I’m working with a custom diffusion model and it’s having issues training. Loss drops quickly at first, then plateaus indefinitely.
The goal of the model is to map between paired embedding spaces (x,y)
. Given an embedding x
, predict paired embedding y
.
Currently I have a MLP model that does this prediction directly. I want to see if I can get better performance using a diffusion model, similar to the diffusion prior in DALLE 2.
I have a version of this that sort of works but has very poor performance compared to the straight MLP version. I don’t work much with diffusion models, so my current assumption is I’m doing something wrong. Does anything look clearly out of place about the code below?
model
The model is set up to take in [x, noised_y, timestep]
. Timestep integers are converted to an embedding. The model concatenates [x, noised_y, timestep_embedding]
and sends this through a series of linear layers to generate a noise prediction.
Does the predict
function for diffusion inference look right?

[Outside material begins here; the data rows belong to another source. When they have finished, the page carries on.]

theorem loose_intoReset (h : Keeps s t) (a1 : Nat) : Loose s (State.intoReset t a1) := by
  unfold State.intoReset
  refine loose_ite (fun _ => (keeps_mk h).loose) fun _ => ?_
  exact (loose_wipe h).after (keeps_mk (Keeps.refl _))

theorem loose_execPowerInputChange (h : Keeps s t) (a0 : Nat) (a1 : Bool) : Reaches s (execPowerInputChange a0 a1 t) := by
  unfold execPowerInputChange
  exact reaches_next ((loose_ite (fun _ => h.loose) fun _ => loose_intoReset h _).after (keeps_mk (Keeps.refl _)))

theorem loose_execPerstChange (h : Keeps s t) (a0 : Bool) : Reaches s (execPerstChange a0 t) := by
  unfold execPerstChange
  exact reaches_next ((loose_ite (fun _ => loose_intoReset h _) fun _ => h.loose).after (keeps_mk (Keeps.refl _)))

theorem loose_execResetInChange (h : Keeps s t) (a0 : Bool) : Reaches s (execResetInChange a0 t) := by
  unfold execResetInChange
  exact reaches_next ((loose_ite (fun _ => loose_intoReset h _) fun _ => h.loose).after (keeps_mk (Keeps.refl _)))

theorem loose_execHotReset (h : Keeps s t) : Reaches s (execHotReset t) := by
  unfold execHotReset
  exact reaches_next (loose_ite (fun _ => h.loose) fun _ => loose_intoReset h _)

theorem loose_execFlrPf0 (h : Keeps s t) : Reaches s (execFlrPf0 t) := by
  unfold execFlrPf0
  exact reaches_next (loose_ite (fun _ => h.loose) fun _ => loose_intoReset h _)

theorem loose_execResetExit (h : Keeps s t) : Reaches s (execResetExit t) := by
  unfold execResetExit
  split
  · exact reaches_next h.loose
  · refine reaches_next ((loose_stroke h (Nat.zero_le _)).after ?_)
    exact keeps_put (keeps_put (keeps_setReg (keeps_put (keeps_mk (Keeps.refl _)) _ _ _) _ _ _) _ _ _) _ _ _

theorem keeps_execDramTrainingDone (h : Keeps s t) (a0 : Nat) (a1 : Bool) : Answers s (execDramTrainingDone a0 a1 t) := by
  unfold execDramTrainingDone
  repeat' first
    | with_reducible first
        | assumption | apply keeps_fault | apply keeps_enterFault | apply keeps_put | apply answers_next
    | intro _ | dsimp only | split | with_reducible apply keeps_mk

theorem keeps_execPf0Ready (h : Keeps s t) : Answers s (execPf0Ready t) := by
  unfold execPf0Ready
  repeat' first
    | with_reducible first
        | assumption | apply keeps_toPhase | apply answers_next
    | intro _ | dsimp only | split | with_reducible apply keeps_mk

theorem handler_hBringupCtrl : HandlerKeeps hBringupCtrl := by
  constructor <;> intro s t h <;> unfold hBringupCtrl <;>
  repeat' first
    | with_reducible first
        | assumption | apply HandlerKeeps.chg handler_plain | apply HandlerKeeps.act handler_plain
        | apply HandlerKeeps.post handler_plain | apply keeps_atBoundary | apply keeps_put | apply keeps_ite
    | intro _ | dsimp only | split | exact h | with_reducible apply keeps_mk

theorem keeps_execReleaseCmd (h : Keeps s t) : Answers s (execReleaseCmd t) := by
  unfold execReleaseCmd
  repeat' first
    | with_reducible first
        | assumption | apply handler_hBringupCtrl | apply keeps_bar0 | apply answers_next
    | intro _ | dsimp only | split | with_reducible apply keeps_mk

theorem keeps_evalRelease (h : Keeps s t) : Keeps s (State.evalRelease t) := by
  unfold State.evalRelease
  repeat' first
    | with_reducible first
        | assumption | apply keeps_toPhase | apply keeps_put | apply keeps_ite
    | intro _ | dsimp only | split | with_reducible apply keeps_mk

theorem keeps_setSlotState (h : Keeps s t) (a1 a2 : Nat) : Keeps s (State.setSlotState t a1 a2) := by
  unfold State.setSlotState
  repeat' first
    | with_reducible first
        | assumption | apply keeps_put
    | intro _ | dsimp only | split | with_reducible apply keeps_mk

theorem keeps_slotAtBoundary (h : Keeps s t) (a1 a2 : Nat) : Keeps s (State.slotAtBoundary t a1 a2) := by
  unfold State.slotAtBoundary
  repeat' first
    | with_reducible first
        | assumption
    | intro _ | dsimp only | split | with_reducible apply keeps_mk

theorem keeps_endLoad (h : Keeps s t) (a1 : Nat) : Keeps s (State.endLoad t a1) := by
  unfold State.endLoad
  repeat' first
    | with_reducible first
        | assumption | apply keeps_put | apply keeps_audit | apply keeps_ite
    | intro _ | dsimp only | split | with_reducible apply keeps_mk

theorem keeps_setLast (h : Keeps s t) (a1 a2 : Nat) : Keeps s (State.setLast t a1 a2) := by
  unfold State.setLast
  repeat' first
    | with_reducible first
        | assumption | apply keeps_ite
    | intro _ | dsimp only | split | with_reducible apply keeps_mk

theorem keeps_pushHeader (h : Keeps s t) (a1 : Nat) (a2 : List Byte) (a3 : Bool) : Keeps s (State.pushHeader t a1 a2 a3) := by
  unfold State.pushHeader
  repeat' first
    | with_reducible first
        | assumption | apply keeps_put | apply keeps_sat | apply keeps_setLast | apply keeps_ite
    | intro _ | dsimp only | split | with_reducible apply keeps_mk

theorem keeps_pushFrame (h : Keeps s t) (a1 : Nat) (a2 : List Byte) (a3 a4 : Bool) : Keeps s (State.pushFrame t a1 a2 a3 a4) := by
  unfold State.pushFrame
  repeat' first
    | with_reducible first
        | assumption | apply keeps_put | apply keeps_setLast | apply keeps_sat | apply keeps_ite
    | intro _ | dsimp only | split | with_reducible apply keeps_mk

theorem keeps_shortMark (h : Keeps s t) (a1 : Nat) (a2 : List Word) (a3 : Bool) : Keeps s (State.shortMark t a1 a2 a3).2 := by
  unfold State.shortMark
  repeat' first
    | with_reducible first
        | assumption | apply keeps_sat | apply keeps_ite
    | intro _ | dsimp only | split | with_reducible apply keeps_mk

theorem keeps_overlong (h : Keeps s t) (a1 : Nat) (a2 : List Word) : Keeps s (State.overlong t a1 a2) := by
  unfold State.overlong
  repeat' first
    | with_reducible first
        | assumption | apply keeps_sat | apply keeps_ite
    | intro _ | dsimp only | split | with_reducible apply keeps_mk

theorem keeps_serialStatus (h : Keeps s t) (a1 : Nat) (a2 : List Word) : Keeps s (State.serialStatus t a1 a2) := by
  unfold State.serialStatus
  repeat' first
    | with_reducible first
        | assumption | apply keeps_emit | apply keeps_overlong | apply keeps_setLast | apply keeps_ite
    | intro _ | dsimp only | split | with_reducible apply keeps_mk

theorem keeps_abortLoad (h : Keeps s t) : Keeps s (State.abortLoad t) := by
  unfold State.abortLoad
  repeat' first
    | with_reducible first
        | assumption | apply keeps_endLoad | apply keeps_ite
    | intro _ | dsimp only | split | with_reducible apply keeps_mk

theorem keeps_serialAbort (h : Keeps s t) (a1 : List Word) : Keeps s (State.serialAbort t a1) := by
  unfold State.serialAbort
  repeat' first
    | with_reducible first
        | assumption | apply keeps_abortLoad | apply keeps_illegal | apply keeps_overlong | apply keeps_setLast
        | apply keeps_ite
    | intro _ | dsimp only | split | with_reducible apply keeps_mk

theorem keeps_serialTxn (h : Keeps s t) (a1 : List Word) (a2 : Bool) : Keeps s (State.serialTxn t a1 a2) := by
  unfold State.serialTxn
  repeat' first
    | with_reducible first
        | assumption | apply keeps_pushFrame | apply keeps_pushHeader | apply keeps_sat | apply keeps_serialAbort
        | apply keeps_serialStatus | apply keeps_setLast | apply keeps_shortMark | apply keeps_ite
    | intro _ | dsimp only | split | refine keeps_snd (by assumption) ?_ | with_reducible apply keeps_mk

theorem keeps_execHeaderCmd (h : Keeps s t) (a0 : List Word) (a1 : Bool) : Answers s (execHeaderCmd a0 a1 t) := by
  unfold execHeaderCmd
  repeat' first
    | with_reducible first
        | assumption | apply keeps_serialTxn | apply answers_next
    | intro _ | dsimp only | split | with_reducible apply keeps_mk

theorem keeps_execFrameCmd (h : Keeps s t) (a0 : Nat) (a1 : List Word) (a2 : Bool) : Answers s (execFrameCmd a0 a1 a2 t) := by
  unfold execFrameCmd
  repeat' first
    | with_reducible first
        | assumption | apply keeps_serialTxn | apply answers_next
    | intro _ | dsimp only | split | with_reducible apply keeps_mk

theorem keeps_execStatusCmd (h : Keeps s t) (a0 : StatusTxn) : Answers s (execStatusCmd a0 t) := by
  unfold execStatusCmd
  repeat' first
    | with_reducible first
        | assumption | apply keeps_serialTxn | apply answers_next
    | intro _ | dsimp only | split | with_reducible apply keeps_mk

theorem keeps_execSerialAbort (h : Keeps s t) : Answers s (execSerialAbort t) := by
  unfold execSerialAbort
  repeat' first
    | with_reducible first
        | assumption | apply keeps_serialTxn | apply answers_next
    | intro _ | dsimp only | split | with_reducible apply keeps_mk

theorem keeps_execSerialBadcmd (h : Keeps s t) (a0 : List Word) : Answers s (execSerialBadcmd a0 t) := by
  unfold execSerialBadcmd
  repeat' first
    | with_reducible first
        | assumption | apply keeps_serialTxn | apply answers_next
    | intro _ | dsimp only | split | with_reducible apply keeps_mk

theorem handler_hLoadCmd : HandlerKeeps hLoadCmd := by
  constructor <;> intro s t h <;> unfold hLoadCmd <;>
  repeat' first
    | with_reducible first
        | assumption | apply HandlerKeeps.chg handler_plain | apply HandlerKeeps.act handler_plain
        | apply HandlerKeeps.post handler_plain | apply keeps_abortLoad | apply keeps_atBoundary | apply keeps_ite
        | apply keeps_foldl | apply keeps_foldl_fst
    | intro _ | dsimp only | split | exact h | with_reducible apply keeps_mk

theorem keeps_execAbortCmd (h : Keeps s t) : Answers s (execAbortCmd t) := by
  unfold execAbortCmd
  repeat' first
    | with_reducible first
        | assumption | apply handler_hLoadCmd | apply keeps_bar0 | apply answers_next
    | intro _ | dsimp only | split | with_reducible apply keeps_mk

theorem keeps_execRecouple (h : Keeps s t) : Answers s (execRecouple t) := by
  unfold execRecouple
  repeat' first
    | with_reducible first
        | assumption | apply handler_hLoadCmd | apply keeps_bar0 | apply answers_next
    | intro _ | dsimp only | split | with_reducible apply keeps_mk

theorem handler_hLoadCtrl : HandlerKeeps hLoadCtrl := by
  constructor <;> intro s t h <;> unfold hLoadCtrl <;>
  repeat' first
    | with_reducible first
        | assumption | apply HandlerKeeps.chg handler_plain | apply HandlerKeeps.act handler_plain
        | apply HandlerKeeps.post handler_plain
    | intro _ | dsimp only | split | exact h | with_reducible apply keeps_mk

theorem keeps_bar2Zero (h : Keeps s t) (a1 a2 : Nat) : Keeps s (State.bar2Zero t a1 a2) := by
  unfold State.bar2Zero
  repeat' first
    | with_reducible first
        | assumption
    | intro _ | dsimp only | split | with_reducible apply keeps_mk

theorem keeps_bar2Put (h : Keeps s t) (a1 : Nat) (a2 : Word) : Keeps s (State.bar2Put t a1 a2) := by
  unfold State.bar2Put
  repeat' first
    | with_reducible first
        | assumption
    | intro _ | dsimp only | split | with_reducible apply keeps_mk

theorem keeps_bar2Header (h : Keeps s t) (a1 : Word) : Keeps s (State.bar2Header t a1) := by
  unfold State.bar2Header
  repeat' first
    | with_reducible first
        | assumption | apply keeps_pushHeader | apply keeps_bar2Zero | apply keeps_bar2Put
    | intro _ | dsimp only | split | with_reducible apply keeps_mk

theorem keeps_bar2Frame (h : Keeps s t) (a1 : Nat) (a2 : Word) : Keeps s (State.bar2Frame t a1 a2) := by
  unfold State.bar2Frame
  repeat' first
    | with_reducible first
        | assumption | apply keeps_bar2Zero | apply keeps_pushFrame | apply keeps_bar2Put
    | intro _ | dsimp only | split | with_reducible apply keeps_mk

theorem keeps_execBar2Write (h : Keeps s t) (a0 a1 : Nat) (a2 : BitVec 64) : Answers s (execBar2Write a0 a1 a2 t) := by
  unfold execBar2Write
  repeat' first
    | with_reducible first
        | assumption | apply keeps_bar2Frame | apply keeps_bar2Header | apply keeps_bar2Put | apply keeps_illegal
        | apply answers_next
    | intro _ | dsimp only | split | with_reducible apply keeps_mk

theorem keeps_execBar2HeaderSubmit (h : Keeps s t) (a0 : Word) : Answers s (execBar2HeaderSubmit a0 t) := by
  unfold execBar2HeaderSubmit
  repeat' first
    | with_reducible first
        | assumption | apply keeps_bar2Header | apply answers_next
    | intro _ | dsimp only | split | with_reducible apply keeps_mk

theorem keeps_execBar2FrameSubmit (h : Keeps s t) (a0 : Nat) (a1 : Word) : Answers s (execBar2FrameSubmit a0 a1 t) := by
  unfold execBar2FrameSubmit
  repeat' first
    | with_reducible first
        | assumption | apply keeps_bar2Frame | apply answers_next
    | intro _ | dsimp only | split | with_reducible apply keeps_mk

class DiffusionMLP(nn.Module):
def __init__(self,
n_timesteps, # number of diffusion timesteps
d_embedding, # dimension of timestep embedding
d_in, # input embedding dimension
d_hidden # hidden layer dimension
):
super().__init__()
self.noise_scheduler = DDPMScheduler(num_train_timesteps=n_timesteps,
beta_schedule="sigmoid",
beta_start=1e-7,
beta_end=2e-3,
clip_sample=False)
self.time_embedding = nn.Embedding(n_timesteps, d_embedding)

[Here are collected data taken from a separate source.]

theorem keeps_dieDead (h : Keeps s t) (a1 a2 : Nat) : Keeps s (State.dieDead t a1 a2) := by
  unfold State.dieDead
  repeat' first
    | with_reducible first
        | assumption | apply keeps_cutCopies | apply keeps_loseDefines | apply keeps_loseExposed | apply keeps_put
        | apply keeps_setGroup | apply keeps_setTier | apply keeps_takeSpare | apply keeps_ite
    | intro _ | dsimp only | split | with_reducible apply keeps_mk

theorem keeps_retryRead (h : Keeps s t) (a1 : NandOp) (a2 a3 : State → State) (ha2 : ∀ (u : State), Keeps s u → Keeps s (a2 u)) (ha3 : ∀ (u : State), Keeps s u → Keeps s (a3 u)) :
    Keeps s (State.retryRead t a1 a2 a3) := by
  unfold State.retryRead
  repeat' first
    | with_reducible first
        | assumption | apply ha3 | apply ha2 | apply keeps_lose | apply keeps_loseNands | apply keeps_setTier | apply opt_map
        | apply opt_map_val | apply keeps_getD | apply keeps_ite
    | intro _ | dsimp only | split | with_reducible apply keeps_mk

theorem keeps_readEnds (h : Keeps s t) (a1 : NandOp) (a2 : NandRes) (a3 a4 : State → State) (ha3 : ∀ (u : State), Keeps s u → Keeps s (a3 u)) (ha4 : ∀ (u : State), Keeps s u → Keeps s (a4 u)) :
    Keeps s (State.readEnds t a1 a2 a3 a4) := by
  unfold State.readEnds
  repeat' first
    | with_reducible first
        | assumption | apply ha4 | apply ha3 | apply keeps_dieDead | apply keeps_fault | apply keeps_lose
        | apply keeps_retryRead | apply keeps_ite
    | intro _ | dsimp only | split | with_reducible apply keeps_mk

theorem keeps_markBad (h : Keeps s t) (a1 : Nat) : Keeps s (State.markBad t a1) := by
  unfold State.markBad
  repeat' first
    | with_reducible first
        | assumption | apply keeps_nextFree | apply keeps_updPage | apply keeps_ite
    | intro _ | dsimp only | split | with_reducible apply keeps_mk

theorem keeps_readDone (h : Keeps s t) (a1 : NandOp) (a2 : NandRes) : Keeps s (State.readDone t a1 a2) := by
  unfold State.readDone
  repeat' first
    | with_reducible first
        | assumption | apply keeps_finishRead | apply keeps_losePage | apply keeps_markBad | apply keeps_readEnds
        | apply keeps_updPage | apply keeps_ite
    | intro _ | dsimp only | split | with_reducible apply keeps_mk

theorem keeps_keyCheck (h : Keeps s t) (a1 : Nat) (a2 : List Byte) : Keeps s (State.keyCheck t a1 a2) := by
  unfold State.keyCheck
  repeat' first
    | with_reducible first
        | assumption | apply keeps_logKv | apply keeps_setFlash | apply keeps_ite
    | intro _ | dsimp only | split | with_reducible apply keeps_mk

theorem keeps_pageProgrammed (h : Keeps s t) (a1 a2 : Nat) : Keeps s (State.pageProgrammed t a1 a2) := by
  unfold State.pageProgrammed
  repeat' first
    | with_reducible first
        | assumption | apply keeps_add64 | apply keeps_endDemotion | apply keeps_keyCheck | apply keeps_logKv
        | apply keeps_setFlash | apply keeps_updPage | apply opt_map | apply opt_map_val | apply keeps_getD | apply keeps_ite
        | apply keeps_foldl | apply keeps_foldl_fst
    | intro _ | dsimp only | split | with_reducible apply keeps_mk

theorem keeps_placedDone (h : Keeps s t) (a1 a2 : Nat) : Keeps s (State.placedDone t a1 a2).1 := by
  unfold State.placedDone
  repeat' first
    | with_reducible first
        | assumption | apply keeps_setTier | apply keeps_ite
    | intro _ | dsimp only | split | with_reducible apply keeps_mk

theorem keeps_endRebuild (h : Keeps s t) (a1 a2 : Nat) : Keeps s (State.endRebuild t a1 a2) := by
  unfold State.endRebuild
  repeat' first
    | with_reducible first
        | assumption | apply keeps_put | apply keeps_setTier
    | intro _ | dsimp only | split | with_reducible apply keeps_mk

theorem keeps_nextRebuild (h : Keeps s t) (a1 : Nat) : Keeps s (State.nextRebuild t a1) := by
  unfold State.nextRebuild
  repeat' first
    | with_reducible first
        | assumption | apply keeps_setGroup | apply keeps_takeSpare | apply keeps_ite
    | intro _ | dsimp only | split | with_reducible apply keeps_mk

theorem keeps_execDieRebuildDone (h : Keeps s t) (a0 : Nat) (a1 : List Nat) : Answers s (execDieRebuildDone a0 a1 t) := by
  unfold execDieRebuildDone
  repeat' first
    | with_reducible first
        | assumption | apply keeps_endRebuild | apply keeps_loseDefines | apply keeps_loseNands | apply keeps_nextRebuild
        | apply answers_next | apply keeps_ite
    | intro _ | dsimp only | split | with_reducible apply keeps_mk

theorem keeps_execEviction (h : Keeps s t) : Answers s (execEviction t) := by
  unfold execEviction
  repeat' first
    | with_reducible first
        | assumption | apply keeps_setTier | apply keeps_startWriting | apply keeps_add64 | apply keeps_dropPage
        | apply answers_next
    | intro _ | dsimp only | split | with_reducible apply keeps_mk

theorem keeps_sweepBurst (h : Keeps s t) : Keeps s (State.sweepBurst t) := by
  unfold State.sweepBurst
  repeat' first
    | with_reducible first
        | assumption | apply keeps_call | apply keeps_setGear | apply keeps_takePort | apply keeps_ite | apply keeps_foldl
        | apply keeps_foldl_fst
    | intro _ | dsimp only | split | with_reducible apply keeps_mk

theorem keeps_reevaluate (h : Keeps s t) : Keeps s (State.reevaluate t) := by
  unfold State.reevaluate
  repeat' first
    | with_reducible first
        | assumption | apply keeps_setSq | apply keeps_ite
    | intro _ | dsimp only | split | with_reducible apply keeps_mk

theorem keeps_execScoreReevaluate (h : Keeps s t) : Answers s (execScoreReevaluate t) := by
  unfold execScoreReevaluate
  repeat' first
    | with_reducible first
        | assumption | apply keeps_reevaluate | apply keeps_sweepBurst | apply answers_next
    | intro _ | dsimp only | split | with_reducible apply keeps_mk

theorem handler_hTierProbe : HandlerKeeps hTierProbe := by
  constructor <;> intro s t h <;> unfold hTierProbe <;>
  repeat' first
    | with_reducible first
        | assumption | apply HandlerKeeps.chg handler_plain | apply HandlerKeeps.act handler_plain
        | apply HandlerKeeps.post handler_plain | apply keeps_setReg | apply keeps_ite
    | intro _ | dsimp only | split | exact h | with_reducible apply keeps_mk

theorem keeps_execTierProbe (h : Keeps s t) : Answers s (execTierProbe t) := by
  unfold execTierProbe
  repeat' first
    | with_reducible first
        | assumption | apply keeps_bar0Bit | apply handler_hTierProbe | apply answers_next
    | intro _ | dsimp only | split | with_reducible apply keeps_mk

theorem handler_hLevel (a0 : Nat) : HandlerKeeps (hLevel a0) := by
  constructor <;> intro s t h <;> unfold hLevel <;>
  repeat' first
    | with_reducible first
        | assumption | apply HandlerKeeps.chg handler_plain | apply HandlerKeeps.act handler_plain
        | apply HandlerKeeps.post handler_plain | apply keeps_atBoundary | apply keeps_ite
    | intro _ | dsimp only | split | exact h | with_reducible apply keeps_mk

theorem handler_hLogFlush : HandlerKeeps hLogFlush := by
  constructor <;> intro s t h <;> unfold hLogFlush <;>
  repeat' first
    | with_reducible first
        | assumption | apply HandlerKeeps.chg handler_plain | apply HandlerKeeps.act handler_plain
        | apply HandlerKeeps.post handler_plain
    | intro _ | dsimp only | split | exact h | with_reducible apply keeps_mk

theorem keeps_finishAttn (h : Keeps s t) (a1 : Work) : Keeps s (State.finishAttn t a1) := by
  unfold State.finishAttn
  repeat' first
    | with_reducible first
        | assumption | apply keeps_nextFree | apply keeps_latch | apply keeps_updWork | apply opt_map | apply opt_map_val
        | apply keeps_getD | apply keeps_ite
    | intro _ | dsimp only | split | with_reducible apply keeps_mk

theorem keeps_endAttnWork (h : Keeps s t) (a1 : Nat) : Keeps s (State.endAttnWork t a1) := by
  unfold State.endAttnWork
  repeat' first
    | with_reducible first
        | assumption | apply keeps_finishAttn
    | intro _ | dsimp only | split | with_reducible apply keeps_mk

theorem keeps_admitAttn (h : Keeps s t) (a1 : Nat) : Keeps s (State.admitAttn t a1) := by
  unfold State.admitAttn
  repeat' first
    | with_reducible first
        | assumption | apply keeps_admitWith | apply keeps_draw | apply keeps_endAttnWork | apply keeps_fault
        | apply keeps_latch | apply keeps_plan | apply keeps_updWork | apply opt_map | apply opt_map_val | apply keeps_getD
        | apply keeps_ite | apply keeps_foldl | apply keeps_foldl_fst
    | intro _ | dsimp only | split | with_reducible apply keeps_mk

self.layers = nn.Sequential(
nn.Linear(d_in*2+d_embedding, d_hidden),
nn.ReLU(),
nn.Linear(d_hidden, d_hidden),
nn.ReLU(),
nn.Linear(d_hidden, d_hidden),
nn.ReLU(),
nn.Linear(d_hidden, d_hidden),
nn.ReLU(),
nn.Linear(d_hidden, d_hidden),
nn.ReLU(),
nn.Linear(d_hidden, d_in),
)
def forward(self, x, noisy_y, timesteps):
# convert timestep integer to embedding
timesteps = self.time_embedding(timesteps)
# concat inputs
x = torch.cat([x, noisy_y, timesteps], -1)
# predict noise
noise_prediction = self.layers(x)
return noise_prediction
def predict(self, x):
# create starting noise
noisy_y = torch.randn(x.shape, device=x.device)
# iterate over diffusion steps
for t in self.noise_scheduler.timesteps:
# generate timestep longtensor
timesteps = torch.zeros(x.shape[0], device=x.device).long() + t
# predict noise
with torch.no_grad():
noise_prediction = self.forward(x, noisy_y, timesteps)

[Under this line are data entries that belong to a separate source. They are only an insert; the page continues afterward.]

theorem handler_hVerifyTries : HandlerKeeps hVerifyTries := by
  constructor <;> intro s t h <;> unfold hVerifyTries <;>
  repeat' first
    | with_reducible first
        | assumption | apply HandlerKeeps.chg handler_plain | apply HandlerKeeps.act handler_plain
        | apply HandlerKeeps.post handler_plain
    | intro _ | dsimp only | split | exact h | with_reducible apply keeps_mk

theorem handler_hSearchWait : HandlerKeeps hSearchWait := by
  constructor <;> intro s t h <;> unfold hSearchWait <;>
  repeat' first
    | with_reducible first
        | assumption | apply HandlerKeeps.chg handler_plain | apply HandlerKeeps.act handler_plain
        | apply HandlerKeeps.post handler_plain
    | intro _ | dsimp only | split | exact h | with_reducible apply keeps_mk

theorem keeps_define (h : Keeps s t) (a1 : Nat) : Keeps s (State.define t a1) := by
  unfold State.define
  repeat' first
    | with_reducible first
        | assumption | apply keeps_put | apply keeps_ite
    | intro _ | dsimp only | split | with_reducible apply keeps_mk

theorem handler_hClassCtrl : HandlerKeeps hClassCtrl := by
  constructor <;> intro s t h <;> unfold hClassCtrl <;>
  repeat' first
    | with_reducible first
        | assumption | apply HandlerKeeps.chg handler_plain | apply HandlerKeeps.act handler_plain
        | apply HandlerKeeps.post handler_plain | apply keeps_define | apply keeps_put | apply keeps_ite
    | intro _ | dsimp only | split | exact h | with_reducible apply keeps_mk

theorem keeps_writeClassCtrl (h : Keeps s t) (a1 : Word) : Keeps s (State.writeClassCtrl t a1) := by
  unfold State.writeClassCtrl
  repeat' first
    | with_reducible first
        | assumption | apply keeps_put | apply keeps_bar0 | apply handler_hClassCtrl | apply keeps_ite
    | intro _ | dsimp only | split | with_reducible apply keeps_mk

theorem keeps_execDefineCmd (h : Keeps s t) : Answers s (execDefineCmd t) := by
  unfold execDefineCmd
  repeat' first
    | with_reducible first
        | assumption | apply keeps_writeClassCtrl | apply answers_next
    | intro _ | dsimp only | split | with_reducible apply keeps_mk

theorem keeps_execUndefine (h : Keeps s t) : Answers s (execUndefine t) := by
  unfold execUndefine
  repeat' first
    | with_reducible first
        | assumption | apply keeps_writeClassCtrl | apply answers_next
    | intro _ | dsimp only | split | with_reducible apply keeps_mk

theorem handler_hClassField : HandlerKeeps hClassField := by
  constructor <;> intro s t h <;> unfold hClassField <;>
  repeat' first
    | with_reducible first
        | assumption | apply HandlerKeeps.chg handler_plain | apply HandlerKeeps.act handler_plain
        | apply HandlerKeeps.post handler_plain
    | intro _ | dsimp only | split | exact h | with_reducible apply keeps_mk

theorem keeps_setConst (h : Keeps s t) (a1 a2 a3 : Nat) : Keeps s (State.setConst t a1 a2 a3) := by
  unfold State.setConst
  repeat' first
    | with_reducible first
        | assumption | apply keeps_put
    | intro _ | dsimp only | split | with_reducible apply keeps_mk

# denoise to previous sample
noisy_y = self.noise_scheduler.step(noise_prediction, t, noisy_y).prev_sample
return noisy_y
training code
# adam optimizer
opt = optim.AdamW(model.parameters(), lr=lr)
# cosine LF schedule
scheduler = get_cosine_schedule_with_warmup(
optimizer=opt,
num_warmup_steps=1000,
num_training_steps=(len(train_dataloader) * epochs),
)
# train loop
for epoch in range(epochs):
for batch in tqdm(train_dataloader):
x,y = batch # both x,y are of shape (n, d)
x = x.to(DEVICE)
y = y.to(DEVICE)
bs = x.shape[0]
# sample random noise
noise = torch.randn(y.shape, device=y.device)
# sample timesteps
timesteps = torch.randint(0, mapper.noise_scheduler.config.num_train_timesteps, (bs,),
device=y.device).long()
# add noise to y embedding
noisy_y = model.noise_scheduler.add_noise(y, noise, timesteps)
# predict noise
noise_pred = model(x, noisy_y, timesteps)
# mse loss between noise prediction and input noise
loss = F.mse_loss(noise_pred, noise)
# optimizer step
opt.zero_grad()
loss.backward()
opt.step()
scheduler.step()
As a validation metric, I’m looking at cosine similarity between the ground truth y
embeddings and the outputs generated by model.predict(x)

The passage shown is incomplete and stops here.